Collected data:
%%

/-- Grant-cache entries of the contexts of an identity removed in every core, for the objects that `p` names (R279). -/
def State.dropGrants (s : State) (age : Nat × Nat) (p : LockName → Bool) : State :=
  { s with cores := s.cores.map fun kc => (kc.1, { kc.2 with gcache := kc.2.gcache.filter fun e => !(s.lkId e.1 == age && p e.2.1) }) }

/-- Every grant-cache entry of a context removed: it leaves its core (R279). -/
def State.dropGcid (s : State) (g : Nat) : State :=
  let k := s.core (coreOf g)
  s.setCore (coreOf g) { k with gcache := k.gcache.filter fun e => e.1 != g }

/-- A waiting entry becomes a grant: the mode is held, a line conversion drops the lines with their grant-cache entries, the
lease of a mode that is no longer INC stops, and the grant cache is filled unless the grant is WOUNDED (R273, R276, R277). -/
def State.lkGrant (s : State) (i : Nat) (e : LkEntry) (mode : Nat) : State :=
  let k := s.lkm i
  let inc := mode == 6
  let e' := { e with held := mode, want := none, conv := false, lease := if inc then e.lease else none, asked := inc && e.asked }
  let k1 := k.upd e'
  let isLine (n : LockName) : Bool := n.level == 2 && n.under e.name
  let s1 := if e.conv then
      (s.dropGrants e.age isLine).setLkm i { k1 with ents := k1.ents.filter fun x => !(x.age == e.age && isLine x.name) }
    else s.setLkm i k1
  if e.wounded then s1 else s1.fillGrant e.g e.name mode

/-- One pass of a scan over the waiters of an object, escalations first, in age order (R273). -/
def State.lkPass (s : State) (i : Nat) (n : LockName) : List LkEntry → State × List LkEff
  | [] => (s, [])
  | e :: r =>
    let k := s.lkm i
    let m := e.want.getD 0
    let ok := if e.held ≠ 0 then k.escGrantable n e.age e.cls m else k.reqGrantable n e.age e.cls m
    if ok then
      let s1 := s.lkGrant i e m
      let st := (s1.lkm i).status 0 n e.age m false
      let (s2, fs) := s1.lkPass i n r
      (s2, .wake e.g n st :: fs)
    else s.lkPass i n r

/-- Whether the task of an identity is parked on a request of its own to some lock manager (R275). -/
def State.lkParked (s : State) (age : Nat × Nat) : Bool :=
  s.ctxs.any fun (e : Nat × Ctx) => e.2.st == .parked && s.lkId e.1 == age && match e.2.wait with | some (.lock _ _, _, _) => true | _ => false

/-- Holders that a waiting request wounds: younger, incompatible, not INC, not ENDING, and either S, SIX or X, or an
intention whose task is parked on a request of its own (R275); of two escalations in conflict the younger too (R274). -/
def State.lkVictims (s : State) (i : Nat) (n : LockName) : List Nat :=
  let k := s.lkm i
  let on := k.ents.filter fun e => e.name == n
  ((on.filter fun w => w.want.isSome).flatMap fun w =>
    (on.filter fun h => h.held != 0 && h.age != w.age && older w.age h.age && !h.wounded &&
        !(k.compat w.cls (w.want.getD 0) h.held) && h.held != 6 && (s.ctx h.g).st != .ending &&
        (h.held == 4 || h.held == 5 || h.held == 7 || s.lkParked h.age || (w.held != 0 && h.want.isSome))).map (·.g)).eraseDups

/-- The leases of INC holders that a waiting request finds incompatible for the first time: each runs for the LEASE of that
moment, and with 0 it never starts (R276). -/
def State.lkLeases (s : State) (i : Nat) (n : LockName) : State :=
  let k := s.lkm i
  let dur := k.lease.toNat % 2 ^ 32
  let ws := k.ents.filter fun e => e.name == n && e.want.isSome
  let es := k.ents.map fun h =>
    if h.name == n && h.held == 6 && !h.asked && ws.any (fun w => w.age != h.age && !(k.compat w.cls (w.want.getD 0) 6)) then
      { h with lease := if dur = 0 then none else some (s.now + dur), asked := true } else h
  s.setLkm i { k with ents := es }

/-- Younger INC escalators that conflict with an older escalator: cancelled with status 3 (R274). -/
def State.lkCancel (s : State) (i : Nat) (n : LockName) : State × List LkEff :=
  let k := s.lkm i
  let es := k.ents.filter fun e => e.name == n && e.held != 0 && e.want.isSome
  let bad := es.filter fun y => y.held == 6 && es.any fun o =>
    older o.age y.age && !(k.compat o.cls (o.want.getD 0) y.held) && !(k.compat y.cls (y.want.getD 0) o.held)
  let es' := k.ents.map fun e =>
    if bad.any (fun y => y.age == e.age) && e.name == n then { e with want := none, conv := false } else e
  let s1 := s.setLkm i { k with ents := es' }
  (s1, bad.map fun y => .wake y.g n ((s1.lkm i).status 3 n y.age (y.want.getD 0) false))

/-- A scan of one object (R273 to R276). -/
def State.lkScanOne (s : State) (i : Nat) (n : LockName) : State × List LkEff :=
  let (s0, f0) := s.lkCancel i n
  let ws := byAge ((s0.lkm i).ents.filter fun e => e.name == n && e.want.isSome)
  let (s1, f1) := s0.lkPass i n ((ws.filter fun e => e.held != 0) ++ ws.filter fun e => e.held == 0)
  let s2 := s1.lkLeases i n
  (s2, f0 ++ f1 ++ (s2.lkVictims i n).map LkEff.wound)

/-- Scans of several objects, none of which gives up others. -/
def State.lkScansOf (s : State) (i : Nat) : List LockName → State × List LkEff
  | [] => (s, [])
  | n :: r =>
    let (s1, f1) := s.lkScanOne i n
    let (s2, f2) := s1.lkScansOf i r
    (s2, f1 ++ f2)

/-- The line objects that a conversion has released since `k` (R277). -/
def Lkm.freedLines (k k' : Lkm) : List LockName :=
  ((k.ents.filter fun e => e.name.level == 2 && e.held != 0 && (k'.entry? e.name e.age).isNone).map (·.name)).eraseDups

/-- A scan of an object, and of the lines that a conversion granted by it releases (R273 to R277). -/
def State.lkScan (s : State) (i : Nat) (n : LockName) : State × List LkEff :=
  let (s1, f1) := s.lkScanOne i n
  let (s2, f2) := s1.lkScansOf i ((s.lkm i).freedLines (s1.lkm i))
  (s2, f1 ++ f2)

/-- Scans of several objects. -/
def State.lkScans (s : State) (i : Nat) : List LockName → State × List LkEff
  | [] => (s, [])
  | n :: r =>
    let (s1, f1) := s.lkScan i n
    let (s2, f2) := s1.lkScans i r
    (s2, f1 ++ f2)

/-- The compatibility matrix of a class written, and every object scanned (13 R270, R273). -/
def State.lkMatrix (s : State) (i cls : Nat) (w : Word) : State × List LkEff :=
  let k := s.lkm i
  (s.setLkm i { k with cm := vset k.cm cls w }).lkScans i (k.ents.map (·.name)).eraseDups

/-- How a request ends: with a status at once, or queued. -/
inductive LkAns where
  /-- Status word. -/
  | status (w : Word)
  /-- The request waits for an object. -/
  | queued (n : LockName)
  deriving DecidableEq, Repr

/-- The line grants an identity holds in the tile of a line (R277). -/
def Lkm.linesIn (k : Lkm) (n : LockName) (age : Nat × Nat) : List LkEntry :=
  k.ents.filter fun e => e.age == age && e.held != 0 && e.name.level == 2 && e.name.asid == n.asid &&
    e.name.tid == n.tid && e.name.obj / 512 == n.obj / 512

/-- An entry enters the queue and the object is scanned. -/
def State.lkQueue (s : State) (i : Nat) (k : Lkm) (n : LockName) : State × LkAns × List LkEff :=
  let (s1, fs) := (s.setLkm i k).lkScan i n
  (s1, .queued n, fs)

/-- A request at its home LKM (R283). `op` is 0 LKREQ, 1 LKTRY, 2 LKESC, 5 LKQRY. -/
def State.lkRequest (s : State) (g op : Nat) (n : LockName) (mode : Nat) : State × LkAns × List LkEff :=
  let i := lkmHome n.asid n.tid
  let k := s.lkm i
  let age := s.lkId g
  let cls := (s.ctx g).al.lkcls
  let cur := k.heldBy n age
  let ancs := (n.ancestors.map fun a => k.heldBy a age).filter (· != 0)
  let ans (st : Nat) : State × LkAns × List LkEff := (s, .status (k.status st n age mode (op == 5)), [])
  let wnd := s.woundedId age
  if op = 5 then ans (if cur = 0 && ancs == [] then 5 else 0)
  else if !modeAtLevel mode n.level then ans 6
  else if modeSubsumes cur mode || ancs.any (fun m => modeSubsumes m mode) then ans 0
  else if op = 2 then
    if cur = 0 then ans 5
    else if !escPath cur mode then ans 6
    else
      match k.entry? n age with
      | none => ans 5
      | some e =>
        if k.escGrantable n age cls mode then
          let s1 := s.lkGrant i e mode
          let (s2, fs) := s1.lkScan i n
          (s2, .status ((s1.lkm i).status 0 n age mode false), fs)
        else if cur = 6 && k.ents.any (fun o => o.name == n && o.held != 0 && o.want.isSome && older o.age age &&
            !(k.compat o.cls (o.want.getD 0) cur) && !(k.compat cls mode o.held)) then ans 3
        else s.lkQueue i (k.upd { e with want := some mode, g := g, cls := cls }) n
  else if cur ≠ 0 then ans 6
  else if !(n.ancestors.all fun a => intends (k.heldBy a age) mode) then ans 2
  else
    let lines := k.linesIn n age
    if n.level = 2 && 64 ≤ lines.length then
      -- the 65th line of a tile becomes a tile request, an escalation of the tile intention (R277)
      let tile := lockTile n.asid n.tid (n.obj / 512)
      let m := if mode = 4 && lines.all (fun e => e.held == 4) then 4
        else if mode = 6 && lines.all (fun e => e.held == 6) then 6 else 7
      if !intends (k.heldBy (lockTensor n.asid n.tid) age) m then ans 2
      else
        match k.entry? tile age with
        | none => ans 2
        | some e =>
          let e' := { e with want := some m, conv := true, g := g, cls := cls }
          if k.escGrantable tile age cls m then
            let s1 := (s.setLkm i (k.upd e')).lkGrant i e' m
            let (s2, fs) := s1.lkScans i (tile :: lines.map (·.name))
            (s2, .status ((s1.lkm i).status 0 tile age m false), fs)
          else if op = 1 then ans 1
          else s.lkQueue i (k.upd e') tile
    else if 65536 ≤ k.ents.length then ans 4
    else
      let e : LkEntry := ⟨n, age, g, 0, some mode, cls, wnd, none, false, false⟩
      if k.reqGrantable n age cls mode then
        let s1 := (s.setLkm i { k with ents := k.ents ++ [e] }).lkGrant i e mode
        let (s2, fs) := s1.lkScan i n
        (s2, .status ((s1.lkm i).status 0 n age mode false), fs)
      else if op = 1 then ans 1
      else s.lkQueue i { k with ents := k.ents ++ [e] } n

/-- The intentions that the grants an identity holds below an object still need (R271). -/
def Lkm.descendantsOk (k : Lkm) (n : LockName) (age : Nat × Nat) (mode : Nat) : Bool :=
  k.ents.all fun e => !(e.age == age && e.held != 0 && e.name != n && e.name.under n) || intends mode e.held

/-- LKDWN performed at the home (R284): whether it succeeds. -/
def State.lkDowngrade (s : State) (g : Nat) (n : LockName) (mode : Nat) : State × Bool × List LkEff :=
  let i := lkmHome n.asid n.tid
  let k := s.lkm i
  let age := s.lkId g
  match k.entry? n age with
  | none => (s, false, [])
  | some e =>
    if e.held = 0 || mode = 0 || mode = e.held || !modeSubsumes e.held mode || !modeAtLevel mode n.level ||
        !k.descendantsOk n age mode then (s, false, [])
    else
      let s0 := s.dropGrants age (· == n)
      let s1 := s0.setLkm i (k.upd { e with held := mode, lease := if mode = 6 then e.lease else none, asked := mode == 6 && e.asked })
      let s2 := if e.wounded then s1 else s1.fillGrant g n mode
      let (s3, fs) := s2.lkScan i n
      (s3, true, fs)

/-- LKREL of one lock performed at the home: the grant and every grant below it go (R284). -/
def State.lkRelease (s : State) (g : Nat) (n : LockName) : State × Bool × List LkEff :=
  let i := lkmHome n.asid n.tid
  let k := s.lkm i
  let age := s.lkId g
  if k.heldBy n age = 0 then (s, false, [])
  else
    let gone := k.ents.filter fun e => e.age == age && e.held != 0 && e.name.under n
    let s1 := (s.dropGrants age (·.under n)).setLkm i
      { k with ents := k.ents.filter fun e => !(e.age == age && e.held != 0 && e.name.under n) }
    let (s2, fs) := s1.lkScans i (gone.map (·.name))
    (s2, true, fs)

%%

Task objective:
Set down, from the entries above, exactly the lines from the one with "s.ctxs.any fun (e" up to and including the one with "let bad := es.filter", and no other lines.

Exercise output:
  s.ctxs.any fun (e : Nat × Ctx) => e.2.st == .parked && s.lkId e.1 == age && match e.2.wait with | some (.lock _ _, _, _) => true | _ => false

/-- Holders that a waiting request wounds: younger, incompatible, not INC, not ENDING, and either S, SIX or X, or an
intention whose task is parked on a request of its own (R275); of two escalations in conflict the younger too (R274). -/
def State.lkVictims (s : State) (i : Nat) (n : LockName) : List Nat :=
  let k := s.lkm i
  let on := k.ents.filter fun e => e.name == n
  ((on.filter fun w => w.want.isSome).flatMap fun w =>
    (on.filter fun h => h.held != 0 && h.age != w.age && older w.age h.age && !h.wounded &&
        !(k.compat w.cls (w.want.getD 0) h.held) && h.held != 6 && (s.ctx h.g).st != .ending &&
        (h.held == 4 || h.held == 5 || h.held == 7 || s.lkParked h.age || (w.held != 0 && h.want.isSome))).map (·.g)).eraseDups

/-- The leases of INC holders that a waiting request finds incompatible for the first time: each runs for the LEASE of that
moment, and with 0 it never starts (R276). -/
def State.lkLeases (s : State) (i : Nat) (n : LockName) : State :=
  let k := s.lkm i
  let dur := k.lease.toNat % 2 ^ 32
  let ws := k.ents.filter fun e => e.name == n && e.want.isSome
  let es := k.ents.map fun h =>
    if h.name == n && h.held == 6 && !h.asked && ws.any (fun w => w.age != h.age && !(k.compat w.cls (w.want.getD 0) 6)) then
      { h with lease := if dur = 0 then none else some (s.now + dur), asked := true } else h
  s.setLkm i { k with ents := es }

/-- Younger INC escalators that conflict with an older escalator: cancelled with status 3 (R274). -/
def State.lkCancel (s : State) (i : Nat) (n : LockName) : State × List LkEff :=
  let k := s.lkm i
  let es := k.ents.filter fun e => e.name == n && e.held != 0 && e.want.isSome
  let bad := es.filter fun y => y.held == 6 && es.any fun o =>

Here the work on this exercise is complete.